CLI Reference
Synopsis
acroforge schema infer <pdf> [--out schema.yml] [--sections a,b,c] [-v]
acroforge schema merge <mapping.yml> [--schema schema.yml] [--out schema.yml]
acroforge relabel propose <pdf> [--out mapping.yml] [--schema schema.yml] [--merge|--overwrite] [-v]
acroforge relabel apply <pdf> <mapping.yml> [-v]
acroforge compile <pdf> [--schema schema.yml]
acroforge bootstrap <pdf> [--schema-out s.yml] [--mapping-out m.yml] [-v]
acroforge annotate <pdf> [--mapping mapping.yml] [--out annotated.pdf]
acroforge prepare <pdf> [--out prepared.pdf] [--schema schema.yml]
acroforge version
acroforge helpSubcommands
| Subcommand | What it does |
|---|---|
schema infer | Runs the heuristic on a PDF and writes a starter schema (canonical key → type + variations). Advisory; you review and edit. |
schema merge | Folds hand-reviewed decisions from a mapping.yml back into a schema.yml. Stops the mapping and schema from drifting apart over time. |
relabel propose | Writes a YAML mapping file proposing a semantic name for every AcroForm field. Sorted by page → top-to-bottom → left-to-right.
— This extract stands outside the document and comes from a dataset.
-- ==== Sys2Proof/Machine/Dispatch.lean ====
section
/-! DEFINITION. The meaning of each instruction and event: one call for each row of the opcode table. -/

namespace Sys2Proof.Machine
Default mode --merge preserves any key/type values you've already edited. |
relabel apply | Reads a corrected mapping file and rewrites field[:T] / field[:TU] in the source PDF in place. Auto-disambiguates collisions (full_name, full_name_1, ...). |
compile | Diagnostic: runs the engine and prints mapped/unmapped counts. Useful for checking heuristic coverage without writing any files. |
bootstrap | Convenience: schema infer + relabel propose in one call. |
annotate | Render a copy of the PDF with every field labeled inline (optionally colour-coded against a mapping) for visual review. |
prepare | Resolves duplicate-named fields in the PDF by giving each occurrence a unique heuristic-proposed name. Run before bootstrap when the PDF has duplicates. |
Verbose mode
By default, bootstrap, schema infer, relabel propose, and relabel apply print only a one-line summary of what they did. Pass -v or --verbose to also see the engine's per-field reasoning on stdout:
[Auto-Mapped] 'Full Name' -> :full_name
[Auto-Mapped] 'Tax Identification No.' -> :tax_identification_no
...
[Failed] Could not find a text label for field: Image1_af_imagecompile always prints the engine output. That's its purpose.
Exit codes
| Code | Meaning |
|---|---|
0 | Success |
1 | User error (bad arguments, missing file) |
2 | Validation error (ValidationError, RelabelError) |
3 | Internal error |
schema infer
Runs the spatial heuristic on the given PDF and writes a starter schema YAML file mapping canonical keys to types and label variations. The output is advisory. Open it in an editor to correct any guesses before passing it to relabel propose.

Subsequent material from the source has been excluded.